Technology is a factor, but I'm sure that for the vast majority of us it is even more important to do something which matters, not technology for the sake of technology. We do want openSUSE to be used by people, we do want it to be recognized as relevant, we do want it to be popular. Our ambition is not to be a player in a small niche, but one of the dominant Linux distributions.
Embracing these realities and focusing the marketing of openSUSE accordingly is the concept the Board calls "The Makers Choice"
I perceive this as a very limiting concept. First thing is that it's confusing, because "maker" has a meaning coming from the maker movement. We could possibly address the maker movement, but I don't think we actually want to do this or would be in any particular good position to do so. The second thing is that it excludes all people who wouldn't consider themselves as makers. There are so many people who are technically interested, but still mostly use and consume technology not make them themselves, or who wouldn't consider what they do as making, even if we would. We do need to include passive users who are happy openSUSE users, but don't contribute yet. I do agree that we shouldn't address everybody, and that a technical audience suits us well. But I think this should be much broader than "makers". We have our strengths in the middle-ground between the real technical enthusiasts and the mass market end user. We provide a distribution which is slick and polished and has nice technical tools, so that a broad number of people can use it. We do require a bit of technical understanding, but not too much. I think this is actually a pretty good position, which can reach a lot of people. Let's not waste it.
More *contributors* mean we can build more, build better and find more people to help is build even more, and build even better.

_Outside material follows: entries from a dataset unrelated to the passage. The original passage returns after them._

theorem keepLink_memberFrame (f : LFrame) (s : State) : (memberFrame f s).keepLink = s.keepLink := by
  unfold memberFrame
  repeat' (first
    | with_reducible rfl
    | simp only [keepLink_mk, keepLink_fold, ite_keepLink, ite_self, implies_true, keepLink_once, keepLink_receive]
    | refine (keepLink_each _ _ (fun a s => ?_) _).trans ?_
    | refine (keepLink_once _ _ _ _ (fun _ => ?_)).trans ?_
    | refine (keepLink_receive _ _ _ (fun _ => ?_)).trans ?_
    | split)

theorem keepLink_rowMasterLoss (s : State) : (rowMasterLoss s).keepLink = s.keepLink := by
  unfold rowMasterLoss
  repeat' (first
    | with_reducible rfl
    | simp only [keepLink_mk, keepLink_fold, ite_keepLink, ite_self, implies_true, keepLink_raise]
    | refine (keepLink_each _ _ (fun a s => ?_) _).trans ?_
    | split)

theorem keepLink_rowHoldEnd (s : State) : (rowHoldEnd s).keepLink = s.keepLink := by
  unfold rowHoldEnd
  repeat' (first
    | with_reducible rfl
    | simp only [keepLink_mk, keepLink_fold, ite_keepLink, ite_self, implies_true]
    | refine (keepLink_each _ _ (fun a s => ?_) _).trans ?_
    | split)

theorem keepLink_statusOff (v : Nat) (s : State) : (statusOff v s).keepLink = s.keepLink := by
  unfold statusOff
  repeat' (first
    | with_reducible rfl
    | simp only [keepLink_mk, keepLink_fold, ite_keepLink, ite_self, implies_true]
    | refine (keepLink_each _ _ (fun a s => ?_) _).trans ?_
    | split)

theorem keepLink_viewCommit (g : Nat) (old new : View) (s : State) : (viewCommit g old new s).keepLink = s.keepLink := by
  unfold viewCommit
  repeat' (first
    | with_reducible rfl
    | simp only [keepLink_mk, keepLink_fold, ite_keepLink, ite_self, implies_true, keepLink_commitEnd]
    | refine (keepLink_each _ _ (fun a s => ?_) _).trans ?_
    | split)

theorem keepLink_statusFrame (f : LFrame) (m : Nat) (s : State) : (statusFrame f m s).keepLink = s.keepLink := by
  unfold statusFrame
  repeat' (first
    | with_reducible rfl
    | simp only [keepLink_mk, keepLink_fold, ite_keepLink, ite_self, implies_true, keepLink_modView, keepLink_each, keepLink_joinDone,
        keepLink_receive, keepLink_statusOff, keepLink_viewCommit]
    | refine (keepLink_each _ _ (fun a s => ?_) _).trans ?_
    | refine (keepLink_receive _ _ _ (fun _ => ?_)).trans ?_
    | split)

theorem keepLink_cmdFrame (f : LFrame) (s : State) : (cmdFrame f s).keepLink = s.keepLink := by
  unfold cmdFrame
  repeat' (first
    | with_reducible rfl
    | simp only [keepLink_mk, keepLink_fold, ite_keepLink, ite_self, implies_true, keepLink_receive]
    | refine (keepLink_each _ _ (fun a s => ?_) _).trans ?_
    | refine (keepLink_receive _ _ _ (fun _ => ?_)).trans ?_
    | split)

theorem keepLink_commandLoss (s : State) : (commandLoss s).keepLink = s.keepLink := by
  unfold commandLoss
  repeat' (first
    | with_reducible rfl
    | simp only [keepLink_mk, keepLink_fold, ite_keepLink, ite_self, implies_true, keepLink_raise]
    | refine (keepLink_each _ _ (fun a s => ?_) _).trans ?_
    | split)

theorem keepLink_rowstatFrame (f : LFrame) (demand floor : Nat) (inloss ready : Bool) (level domain : Nat) (s : State) :
    (rowstatFrame f demand floor inloss ready level domain s).keepLink = s.keepLink := by
  unfold rowstatFrame
  repeat' (first
    | with_reducible rfl
    | simp only [keepLink_mk, keepLink_fold, ite_keepLink, ite_self, implies_true, keepLink_modRnode, keepLink_once, keepLink_receive]
    | refine (keepLink_each _ _ (fun a s => ?_) _).trans ?_
    | refine (keepLink_once _ _ _ _ (fun _ => ?_)).trans ?_
    | refine (keepLink_receive _ _ _ (fun _ => ?_)).trans ?_
    | split)

theorem keepLink_capFrame (f : LFrame) (cap : Nat) (s : State) : (capFrame f cap s).keepLink = s.keepLink := by
  unfold capFrame
  repeat' (first
    | with_reducible rfl
    | simp only [keepLink_mk, keepLink_fold, ite_keepLink, ite_self, implies_true, keepLink_once, keepLink_receive]
    | refine (keepLink_each _ _ (fun a s => ?_) _).trans ?_
    | refine (keepLink_once _ _ _ _ (fun _ => ?_)).trans ?_
    | refine (keepLink_receive _ _ _ (fun _ => ?_)).trans ?_
    | split)

theorem keepLink_faultFrame (f : LFrame) (ts : Ts) (node grail kind : Nat) (aligned : Bool) (s : State) : (faultFrame f ts node
    grail kind aligned s).keepLink = s.keepLink := by
  unfold faultFrame
  repeat' (first
    | with_reducible rfl
    | simp only [keepLink_mk, keepLink_fold, ite_keepLink, ite_self, implies_true, keepLink_once, keepLink_receive, keepLink_rowFirst]
    | refine (keepLink_each _ _ (fun a s => ?_) _).trans ?_
    | refine (keepLink_once _ _ _ _ (fun _ => ?_)).trans ?_
    | refine (keepLink_receive _ _ _ (fun _ => ?_)).trans ?_
    | split)

theorem keepLink_faultBroadcast (s : State) : (faultBroadcast s).keepLink = s.keepLink := by
  unfold faultBroadcast
  repeat' (first
    | with_reducible rfl
    | simp only [keepLink_mk, keepLink_fold, ite_keepLink, ite_self, implies_true, keepLink_sendRow]
    | refine (keepLink_each _ _ (fun a s => ?_) _).trans ?_
    | split)

theorem keepLink_eventFrame (f : LFrame) (o : Occ) (s : State) : (eventFrame f o s).keepLink = s.keepLink := by
  unfold eventFrame
  repeat' (first
    | with_reducible rfl
    | simp only [keepLink_mk, keepLink_fold, ite_keepLink, ite_self, implies_true, keepLink_once, keepLink_raiseSev, keepLink_receive]
    | refine (keepLink_each _ _ (fun a s => ?_) _).trans ?_
    | refine (keepLink_once _ _ _ _ (fun _ => ?_)).trans ?_
    | refine (keepLink_receive _ _ _ (fun _ => ?_)).trans ?_
    | split)

theorem keepLink_pairEnFrame (f : LFrame) (s : State) : (pairEnFrame f s).keepLink = s.keepLink := by
  unfold pairEnFrame
  repeat' (first
    | with_reducible rfl
    | simp only [keepLink_mk, keepLink_fold, ite_keepLink, ite_self, implies_true, keepLink_receive, keepLink_takeRole]
    | refine (keepLink_each _ _ (fun a s => ?_) _).trans ?_
    | refine (keepLink_receive _ _ _ (fun _ => ?_)).trans ?_
    | split)

theorem keepLink_assertXrst (s : State) : (assertXrst s).keepLink = s.keepLink := by
  unfold assertXrst
  repeat' (first
    | with_reducible rfl
    | simp only [keepLink_mk, keepLink_fold, ite_keepLink, ite_self, implies_true, keepLink_raise]
    | refine (keepLink_each _ _ (fun a s => ?_) _).trans ?_
    | split)

theorem keepLink_sendSnapshot (s : State) : (sendSnapshot s).keepLink = s.keepLink := by
  unfold sendSnapshot
  repeat' (first
    | with_reducible rfl
    | simp only [keepLink_mk, keepLink_fold, ite_keepLink, ite_self, implies_true, keepLink_emit]
    | refine (keepLink_each _ _ (fun a s => ?_) _).trans ?_
    | split)

theorem keepLink_shadowReset (s : State) : (shadowReset s).keepLink = s.keepLink := by
  unfold shadowReset
  repeat' (first
    | with_reducible rfl
    | simp only [keepLink_mk, keepLink_fold, ite_keepLink, ite_self, implies_true, keepLink_assertXrst]
    | refine (keepLink_each _ _ (fun a s => ?_) _).trans ?_
    | split)

theorem keepLink_xrstOff (s : State) : (xrstOff s).keepLink = s.keepLink := by
  unfold xrstOff
  repeat' (first
    | with_reducible rfl
    | simp only [keepLink_mk, keepLink_fold, ite_keepLink, ite_self, implies_true]
    | refine (keepLink_each _ _ (fun a s => ?_) _).trans ?_
    | split)

theorem keepLink_judgeReady (s : State) : (judgeReady s).keepLink = s.keepLink := by
  unfold judgeReady
  repeat' (first
    | with_reducible rfl
    | simp only [keepLink_mk, keepLink_fold, ite_keepLink, ite_self, implies_true]
    | refine (keepLink_each _ _ (fun a s => ?_) _).trans ?_
    | split)

theorem keepLink_journalFrame (f : LFrame) (s : State) : (journalFrame f s).keepLink = s.keepLink := by
  unfold journalFrame
  repeat' (first
    | with_reducible rfl
    | simp only [keepLink_mk, keepLink_fold, ite_keepLink, ite_self, implies_true, keepLink_judgeReady, keepLink_receive,
        keepLink_sendFrame, keepLink_wcWritten]
    | refine (keepLink_each _ _ (fun a s => ?_) _).trans ?_
    | refine (keepLink_receive _ _ _ (fun _ => ?_)).trans ?_
    | split)

theorem keepLink_jackFrame (f : LFrame) (q : Nat) (s : State) : (jackFrame f q s).keepLink = s.keepLink :=
  keepLink_receive _ _ _ (fun _ => rfl)

theorem keepLink_resend (due : List Nat) (s : State) : (resend due s).keepLink = s.keepLink := by
  unfold resend
  repeat' (first
    | with_reducible rfl
    | simp only [keepLink_mk, keepLink_fold, ite_keepLink, ite_self, implies_true, keepLink_each, keepLink_sendEntry]
    | refine (keepLink_each _ _ (fun a s => ?_) _).trans ?_
    | split)

theorem keepLink_journalResend (s : State) : (journalResend s).keepLink = s.keepLink := by
  unfold journalResend
  repeat' (first
    | with_reducible rfl
    | simp only [keepLink_mk, keepLink_fold, ite_keepLink, ite_self, implies_true, keepLink_resend]
    | refine (keepLink_each _ _ (fun a s => ?_) _).trans ?_
    | split)

theorem keepLink_mirrorFrame (f : LFrame) (tick k n : Nat) (items : List SnapItem) (s : State) : (mirrorFrame f tick k n items
    s).keepLink = s.keepLink := by
  unfold mirrorFrame
  repeat' (first
    | with_reducible rfl
    | simp only [keepLink_mk, keepLink_fold, ite_keepLink, ite_self, implies_true, keepLink_judgeReady, keepLink_receive]
    | refine (keepLink_each _ _ (fun a s => ?_) _).trans ?_
    | refine (keepLink_receive _ _ _ (fun _ => ?_)).trans ?_
    | split)

theorem keepLink_quietPoint (s : State) : (quietPoint s).keepLink = s.keepLink := by
  unfold quietPoint
  repeat' (first
    | with_reducible rfl
    | simp only [keepLink_mk, keepLink_fold, ite_keepLink, ite_self, implies_true, keepLink_sendSnapshot]
    | refine (keepLink_each _ _ (fun a s => ?_) _).trans ?_
    | split)

theorem keepLink_fwEvent (src status cmd ver kind eng ph : Nat) (s : State) : (fwEvent src status cmd ver kind eng ph s).keepLink
    = s.keepLink := by
  unfold fwEvent
  repeat' (first
    | with_reducible rfl
    | simp only [keepLink_mk, keepLink_fold, ite_keepLink, ite_self, implies_true, keepLink_raise]
    | refine (keepLink_each _ _ (fun a s => ?_) _).trans ?_
    | split)

theorem keepLink_fwExpiry (s : State) : (fwExpiry s).keepLink = s.keepLink := by
  unfold fwExpiry
  repeat' (first
    | with_reducible rfl
    | simp only [keepLink_mk, keepLink_fold, ite_keepLink, ite_self, implies_true]
    | refine (keepLink_each _ _ (fun a s => ?_) _).trans ?_
    | split)

theorem keepLink_clockLost (s : State) : (clockLost s).keepLink = s.keepLink := by
  unfold clockLost
  repeat' (first
    | with_reducible rfl
    | simp only [keepLink_mk, keepLink_fold, ite_keepLink, ite_self, implies_true, keepLink_raise]
    | refine (keepLink_each _ _ (fun a s => ?_) _).trans ?_
    | split)

theorem keepLink_clockBack (s : State) : (clockBack s).keepLink = s.keepLink := by
  unfold clockBack
  repeat' (first
    | with_reducible rfl
    | simp only [keepLink_mk, keepLink_fold, ite_keepLink, ite_self, implies_true]
    | refine (keepLink_each _ _ (fun a s => ?_) _).trans ?_
    | split)

theorem keepLink_rselWrite (v : W32) (s : State) : (rselWrite v s).keepLink = s.keepLink := by
  unfold rselWrite
  repeat' (first
    | with_reducible rfl
    | simp only [keepLink_mk, keepLink_fold, ite_keepLink, ite_self, implies_true]
    | refine (keepLink_each _ _ (fun a s => ?_) _).trans ?_
    | split)

theorem keepLink_acceptEntry (d : Desc) (src ring : Nat) (s : State) : (acceptEntry d src ring s).keepLink = s.keepLink := by
  unfold acceptEntry
  repeat' (first
    | with_reducible rfl
    | simp only [keepLink_mk, keepLink_fold, ite_keepLink, ite_self, implies_true, keepLink_jAppend]
    | refine (keepLink_each _ _ (fun a s => ?_) _).trans ?_
    | split)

Popular, attractive, growing, visible, relevant projects get contributors, not projects who want to have contributors for the sake of contributing. I think it's actually really simple. Do something with matters to users and contributors will naturally come.
And that's fine, great, and I look forward to that day - but lets spend the majority of our time and effort focusing where we get the most benefit, which in my opinion really means embracing the concept of 'The Makers Choice' and using it as a strong guide to direct our marketing efforts for the next years.
This will drive us into a rathole of irrelevance where only few people will
find us again. That's not where I want to be.